Because Davis was a former secretary of war, Hayes-Davis wrote to the Department of Defense to see if it was interested in participating in some activity "to educate the public about the real Jefferson Davis." The agency didn't even reply.

Even Mississippi, the state where Davis made his plantation fortune and to which he retired after the war, gave the idea of commemorating Davis a lukewarm reception. A bill to establish a commission "for the purpose of organizing and planning a celebration in recognition of Jefferson Davis' 200th birthday" easily passed the House, only to die in the Senate appropriations committee.

Crowning of ‘Miss Confederacy’
Oh, there will be a "Miss Confederacy" crowned during the June 7-8 festival at the Jefferson Davis State Historic Site in Fairview, Ky., where a 351-foot concrete obelisk stands near the site of Davis' cabin birthplace. But that's an annual event.

The Davis Family Association is holding its reunion May 31 through June 1 at the Rosemont Plantation, Davis' childhood home in Woodville, Miss.

And on June 3, Davis' actual birthdate, the family will gather in Biloxi for the rededication of Beauvoir House, the hip-roofed, Gulf-front mansion where Davis spent the last 12 years of his life and which was nearly swept away by Hurricane Katrina in 2005.

Last week, Hayes-Davis stood on the Corinthian-columned portico of the Alabama State Capitol in Montgomery to re-enact the inaugural ceremony with which his ancestor formally severed the Southern states from the federal government he felt had been "perverted from the purposes for which it was ordained."
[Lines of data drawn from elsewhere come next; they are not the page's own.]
/-- A TBL_DATA write: one of the two errors, or a write of the selected entry; INDEX advances (R125). -/
theorem writeTblData_cases (v : Word) (s : State) :
    (selectedTable? s = none ∧ writeTblData v s = advanceIndex (tblError .tblBadAddr (tblAddrWord s) s)) ∨
    (∃ t, selectedTable? s = some t ∧ t.banked = true ∧ s.tblBankSel = true ∧
      writeTblData v s = advanceIndex (tblError .tblActiveWrite (tblAddrWord s) s)) ∨
    (∃ t, selectedTable? s = some t ∧ (t.banked && s.tblBankSel) = false ∧
      writeTblData v s = advanceIndex (tableWrite s t (selectedBank s t) s.tblIndex.toNat (v.extractLsb' 0 24))) := by
  unfold writeTblData
  cases h : selectedTable? s with
  | none => exact .inl ⟨rfl, rfl⟩
  | some t =>
    cases hb : t.banked && s.tblBankSel with
    | false => exact .inr (.inr ⟨t, rfl, hb, by simp [hb]⟩)
    | true =>
      have := (Bool.and_eq_true _ _).mp hb
      exact .inr (.inl ⟨t, rfl, this.1, this.2, by simp [hb]⟩)

/-- What a host write can do: a CTRL write, an acknowledgement, a push, a table access, a plain register write, or nothing. -/
theorem writeRegister_cases (word : BitVec 6) (v : Word) (s : State) :
    (word = 1#6 ∧ writeRegister word v s = writeCtrl v s) ∨
    (word = 3#6 ∧ writeRegister word v s = ackIrq (v.extractLsb' 0 5) s) ∨
    (word = 4#6 ∧ writeRegister word v s = { s with irqEn := v.extractLsb' 0 5 }) ∨
    (word = 5#6 ∧ writeRegister word v s = pushCmd v s) ∨
    (word = 8#6 ∧ writeRegister word v s = writeTblAddr v s) ∨
    (word = 9#6 ∧ writeRegister word v s = writeTblData v s) ∨
    (word = 10#6 ∧ writeRegister word v s = { s with parSel := v.extractLsb' 0 12 }) ∨
    (word = 15#6 ∧ writeRegister word v s = ackDone (v.extractLsb' 0 8) s) ∨
    (writeRegister word v s = s ∧ word ≠ 1#6 ∧ word ≠ 3#6 ∧ word ≠ 4#6 ∧ word ≠ 5#6 ∧ word ≠ 8#6 ∧ word ≠ 9#6 ∧
      word ≠ 10#6 ∧ word ≠ 15#6) := by
  have key : ∀ n : Nat, n < 64 → (word.toNat = n ↔ word = BitVec.ofNat 6 n) := by
    intro n hn
    constructor
    · intro h
      apply BitVec.eq_of_toNat_eq
      simp [h, BitVec.toNat_ofNat]
      omega
    · intro h
      simp [h, BitVec.toNat_ofNat]
      omega
  unfold writeRegister
  split
  · exact .inl ⟨(key 1 (by decide)).1 ‹_›, rfl⟩
  · exact .inr (.inl ⟨(key 3 (by decide)).1 ‹_›, rfl⟩)
  · exact .inr (.inr (.inl ⟨(key 4 (by decide)).1 ‹_›, rfl⟩))
  · exact .inr (.inr (.inr (.inl ⟨(key 5 (by decide)).1 ‹_›, rfl⟩)))
  · exact .inr (.inr (.inr (.inr (.inl ⟨(key 8 (by decide)).1 ‹_›, rfl⟩))))
  · exact .inr (.inr (.inr (.inr (.inr (.inl ⟨(key 9 (by decide)).1 ‹_›, rfl⟩)))))
  · exact .inr (.inr (.inr (.inr (.inr (.inr (.inl ⟨(key 10 (by decide)).1 ‹_›, rfl⟩))))))
  · exact .inr (.inr (.inr (.inr (.inr (.inr (.inr (.inl ⟨(key 15 (by decide)).1 ‹_›, rfl⟩)))))))
  · rename_i h1 h2 h3 h4 h5 h6 h7 h8
    exact .inr (.inr (.inr (.inr (.inr (.inr (.inr (.inr ⟨rfl, fun e => h1 ((key 1 (by decide)).2 e),
      fun e => h2 ((key 3 (by decide)).2 e), fun e => h3 ((key 4 (by decide)).2 e),
      fun e => h4 ((key 5 (by decide)).2 e), fun e => h5 ((key 8 (by decide)).2 e),
      fun e => h6 ((key 9 (by decide)).2 e), fun e => h7 ((key 10 (by decide)).2 e),
      fun e => h8 ((key 15 (by decide)).2 e)⟩)))))))

/-- A bus write with RST released is the register's write. -/
theorem handleEvent_busWrite {s : State} (h : s.rst = false) (word : BitVec 6) (v : Word) :
    handleEvent (.busWrite word v) s = .next (writeRegister word v s) := by
  simp [handleEvent, busWrite, h]

/-- A bus read of any register but TBL_DATA with RST released shows the register's word and changes nothing else. -/
theorem handleEvent_busRead {s : State} (h : s.rst = false) {word : BitVec 6} (hw : word ≠ tblDataWord) :
    handleEvent (.busRead word) s = .next { s with rdata := registerWord s word } := by
  simp [handleEvent, busRead, h, readRegister, hw]

/-! ### Memories in canonical form -/

theorem tableWrite_rising {s : State} {t : TableId} {b : Bool} {i : Nat} (v : Sample)
    (h : cellsRising 0 tableSpace s.tables = true) (hi : i < t.len) :
    cellsRising 0 tableSpace (tableWrite s t b i v).tables = true :=
  cellInsert_rising v h (Nat.zero_le _) (tableAddr_lt hi)

/-- A host write of a table keeps the table RAM's canonical form. -/
theorem writeTblData_rising {v : Word} {s : State} (h : cellsRising 0 tableSpace s.tables = true) :
    cellsRising 0 tableSpace (writeTblData v s).tables = true := by
  rcases writeTblData_cases v s with ⟨-, e⟩ | ⟨t, -, -, -, e⟩ | ⟨t, ht, -, e⟩
  · rw [e]
    exact h
  · rw [e]
    exact h
  · rw [e]
    exact tableWrite_rising _ h (selectedTable?_eq_some.1 ht).2

theorem chanWf_iff {c : ChanState} :
    Memory.chanWf c = true ↔ (∀ l, ramWf l.len (c.buf.get l) = true) ∧ ramWf Config.IR_MAX_LEN c.hist = true := by
  simp only [Memory.chanWf, Bool.and_eq_true, List.all_eq_true]
  exact ⟨fun h => ⟨fun l => h.1 l (Line.mem_all l), h.2⟩, fun h => ⟨fun l _ => h.1 l, h.2⟩⟩

/-- A write of a delay line keeps the channel's memories canonical while the write pointer is within the line. -/
theorem delayWrite_wf {s : State} {l : Line} (v : Sample) {c : ChanState} (hp : s.wp.get l < l.len)
    (h : Memory.chanWf c = true) : Memory.chanWf (delayWrite s l v c) = true := by
  rw [chanWf_iff] at h ⊢
  refine ⟨fun l' => ?_, h.2⟩
  by_cases e : l' = l
  · subst e
    simp only [delayWrite, LineMap.get_set_self]
    exact ramWrite_wf v (h.1 l') hp
  · simp only [delayWrite, LineMap.get_set_ne _ _ e]
    exact h.1 l'

/-- A convolution keeps the channel's memories canonical. -/
theorem evalConv_wf {s : State} {ch : Chan} {c : ChanState} (p : Sample) (h : Memory.chanWf c = true) :
    Memory.chanWf (evalConv s ch c p).1 = true := by
  rw [chanWf_iff] at h ⊢
  exact ⟨h.1, histPush_wf p h.2⟩

/-- Every channel's memories are empty, and so canonical, after reset. -/
theorem reset_chanWf : Memory.chanWf ChanState.reset = true := by
  rw [chanWf_iff]
  refine ⟨fun l => ?_, rfl⟩
  cases l <;> rfl

/-- The memories of the state after reset are canonical. -/
theorem reset_memory_wf : Memory.wf State.reset = true := by
  simp only [Memory.wf, Bool.and_eq_true]
  exact ⟨⟨rfl, reset_chanWf⟩, reset_chanWf⟩

/-! ### The meanings of the commands, case by case -/

theorem execNop_cases (rsv : BitVec 28) (s : State) :
    (rsv ≠ 0 ∧ execNop rsv s = .next (cmdError .reserved (headerOf (.nop rsv)) s)) ∨
    (rsv = 0 ∧ execNop rsv s = .next s) := by
  unfold execNop
  split
  · exact .inl ⟨‹_›, rfl⟩
  · exact .inr ⟨by simp_all, rfl⟩

theorem execSetp_cases (rsv : BitVec 16) (pid : BitVec 12) (value : Word) (s : State) :
    (rsv ≠ 0 ∧ execSetp rsv pid value s = .next (cmdError .reserved (headerOf (.setp rsv pid value)) s)) ∨
    (rsv = 0 ∧ Param.ofId? pid = none ∧
      execSetp rsv pid value s = .next (cmdError .badParam (headerOf (.setp rsv pid value)) s)) ∨
    (∃ p, rsv = 0 ∧ Param.ofId? pid = some p ∧ execSetp rsv pid value s = .next (setParam p (payloadValue p value) s)) := by
  unfold execSetp
  by_cases h : rsv = 0
  · cases hp : Param.ofId? pid with
    | none => exact .inr (.inl ⟨h, rfl, by simp [h]⟩)
    | some p => exact .inr (.inr ⟨p, h, rfl, by simp [h]⟩)
  · exact .inl ⟨h, if_pos h⟩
Taking his place on a six-pointed brass star marker alongside the great-great grandson of Howell Cobb, president of the Provisional Confederate Congress, Hayes-Davis placed his right hand on the Alabama State Bible used in the original swearing-in 147 years earlier. Hayes-Davis did not recite the oath, but simply kissed the Bible as his ancestor did, turned to the crowd and said: "So help me God."

But Davis events are well, a bit anemic — especially compared to the hoopla surrounding the 16th president.

That's to be expected, says William J. Cooper, a professor of history at Louisiana State University and author of "Jefferson Davis, American."

Lincoln "saved the Union. He emancipated the slaves. I mean, he won the war," Cooper says. "Fighting against Lincoln is, you know, fighting against motherhood."